Team sports often involve intermittent, high-intensity activity combined with periods of lower-intensity movement, requiring athletes to be versatile and dynamic in their physical, tactical, and technical roles [1]. These sports, which frequently feature 70 to 90 min matches, are typically played by teams of varying sizes, including a mix of goalkeepers and outfield players [2]. In many team sports, sprinting is a critical component of performance. Speed and acceleration are key attributes that can influence both offensive and defensive outcomes. For example, rapid acceleration over short distances, such as 20 m, often proves decisive in gaining possession, executing attacks, or neutralising threats [3,4]. Elite players can engage in high-intensity actions every 20 to 30 s, leading to numerous sprints and accelerations throughout the game [5]. Consequently, the ability to accelerate quickly is a vital skill that can determine the success of individual plays and, ultimately, the overall outcome of the match. As a result, developing the physical qualities that enhance sprint performance is of significant interest to athletes and coaches in team sports, as these attributes can be crucial for achieving success on the field [6].

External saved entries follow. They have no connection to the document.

-- ==== Sys2Proof/Machine/Dispatch.lean ====
section
/-! DEFINITION. One arm per operation of the command set (30_encoding.md R61). -/

namespace Sys2Proof.Machine

def exec (i : Instr) (s : State) : Host.Outcome State Fault Refusal :=
  match i with
  | .toint32 d => Sys2Proof.Machine.execToint32 d s
  | .touint32 d => Sys2Proof.Machine.execTouint32 d s
  | .toint64 d => Sys2Proof.Machine.execToint64 d s
  | .touint64 d => Sys2Proof.Machine.execTouint64 d s
  | .tointeger d => Sys2Proof.Machine.execTointeger d s

end Sys2Proof.Machine
end

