-- ==== Sys2Proof/Config.lean ====
section
/-! DEFINITION. The constants of the block (`00_scope.md` R4, R5) and its one open parameter (R6). Nothing here is a
free value: the spec leaves no value of this block open. -/

namespace Sys2Proof.Config

/-- Digits of the setting bank (R4). -/
def numSettingRegisters : Nat := 8

/-- Digits of the counting bank (R4). -/
def numCountingRegisters : Nat := 6

/-- Digits of the result bank (R4). -/
def numResultRegisters : Nat := 11

/-- Lowest carriage position (R5). -/
def carriageMin : Nat := 1

/-- Highest carriage position (R5); the spec forbids deriving it from a bank size. -/
def carriageMax : Nat := 6

/-- DESIGN CHOICE (log entry 9, safe): the open parameter `TURN_MAX` (R6, D6) at its default, the largest turn count
one command word can carry. The meaning of `TURN` does not depend on it. -/
def turnMax : Nat := 32767

end Sys2Proof.Config
end

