-- ==== Sys2Proof/Laws/Run.lean ====
section
/-! SUPPORT. The runs one command at a time, and what one presented word does. -/

namespace Sys2Proof.Machine

@[simp] theorem presentAll_engine (s : State) (ws : List CmdWord) : (s.presentAll ws).engine = s.engine := rfl
@[simp] theorem presentAll_inputs (s : State) (ws : List CmdWord) :
    (s.presentAll ws).inputs = ws.map PortsIn.ofCommand := rfl
@[simp] theorem presentAll_response (s : State) (ws : List CmdWord) : (s.presentAll ws).response = s.response := rfl
@[simp] theorem presentAll_responses (s : State) (ws : List CmdWord) : (s.presentAll ws).responses = s.responses := rfl

/-- Presenting a sequence is presenting its first word before the rest. -/
theorem presentAll_cons (s : State) (w : CmdWord) (ws : List CmdWord) :
    s.presentAll (w :: ws) = (s.presentAll ws).present w := rfl

/-- A presented word is always answered, whatever the state. -/
theorem step_present (s : State) (w : CmdWord) :
    ∃ (c : CalculatorState) (r : Response), step (s.present w) = .next (s.answer c r) := by
  rcases step_cases (s.present w) with ⟨h, -⟩ | ⟨h, -⟩ | ⟨-, i, -, -, h⟩ | ⟨-, -, -, -, h⟩ | ⟨h, -⟩
  · simp at h
  · simp at h
  · obtain ⟨u, r, e⟩ := exec_answers i s
    exact ⟨_, r, h.trans e⟩
  · exact ⟨_, _, h⟩
  · simp at h

/-- What a presented word does depends on the five fields alone. -/
theorem step_present_congr {s t : State} (h : s.engine = t.engine) (w : CmdWord) :
    ∃ (c : CalculatorState) (r : Response),
      step (s.present w) = .next (s.answer c r) ∧ step (t.present w) = .next (t.answer c r) := by
  cases hd : decode w with
  | legal i =>
    obtain ⟨c, r, hs, ht⟩ := exec_congr h i
    exact ⟨c, r, by simp [step, hd, hs], by simp [step, hd, ht]⟩
  | illegal why =>
    exact ⟨s.engine, mkResponse .illegalCommand 0, by simp only [step, takeInput_present, hd]; rfl,
      by simp only [step, takeInput_present, hd, h]; rfl⟩

theorem execAll_cons {i : Instr} {s t : State} (h : exec i s = .next t) (is : List Instr) :
    execAll (i :: is) s = execAll is t := by rw [execAll, h]

/-- A run of one step more, on any machine, -/
theorem run_of_step {M : Host.Core} {s t : M.State} (h : M.step s = .next t) (k : Nat) : M.run (k + 1) s = M.run k t := by
  rw [Host.Core.run, h]

/-- and on this one. -/
theorem run_succ {s t : State} (h : step s = .next t) (k : Nat) : core.run (k + 1) s = core.run k t :=
  run_of_step (M := core) h k

theorem runFeedback_of_none {host : FeedbackHost} {s : State} (h : host s.responses = none) (k : Nat) :
    runFeedback host k s = .next s := by
  cases k with
  | zero => rfl
  | succ k => rw [runFeedback, h]

theorem runFeedback_of_some {host : FeedbackHost} {s t : State} {w : CmdWord} (h : host s.responses = some w)
    (ht : step (s.present w) = .next t) (k : Nat) : runFeedback host (k + 1) s = runFeedback host k t := by
  rw [runFeedback, h]
  simp only [ht]

end Sys2Proof.Machine
end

Sprinting is frequently described by step kinematics. Step length is the distance between alternating contacts of each foot, step frequency is the rate at which steps can be reproduced, and ground contact time (GCT) is the duration of time when the leg is in contact with the ground and flight time is the period when the athlete is airborne. Sprinting velocity is the product of step length and step frequency [7]. Improving sprint performance requires an increase in step length, step frequency, or both [4]. A high step length [8] and frequency [6,9] are important for acceleration. Further, lower GCTs are associated with efficient acceleration [6,9]. The ground contact phase of sprint acceleration is considered a fast stretch shortening cycle (SSC) activity with force expressed maximally in GCTs of <0.25 s [10] under the commonly reported threshold for fast versus slow SSC actions [11]. Therefore, acceleration capacity requires an ability to develop force in short time periods via the fast SSC and is influenced by specific strength and power capacities [6]. It has been postulated that reactive strength is a physical quality that influences acceleration and overall sprint performance [3,6].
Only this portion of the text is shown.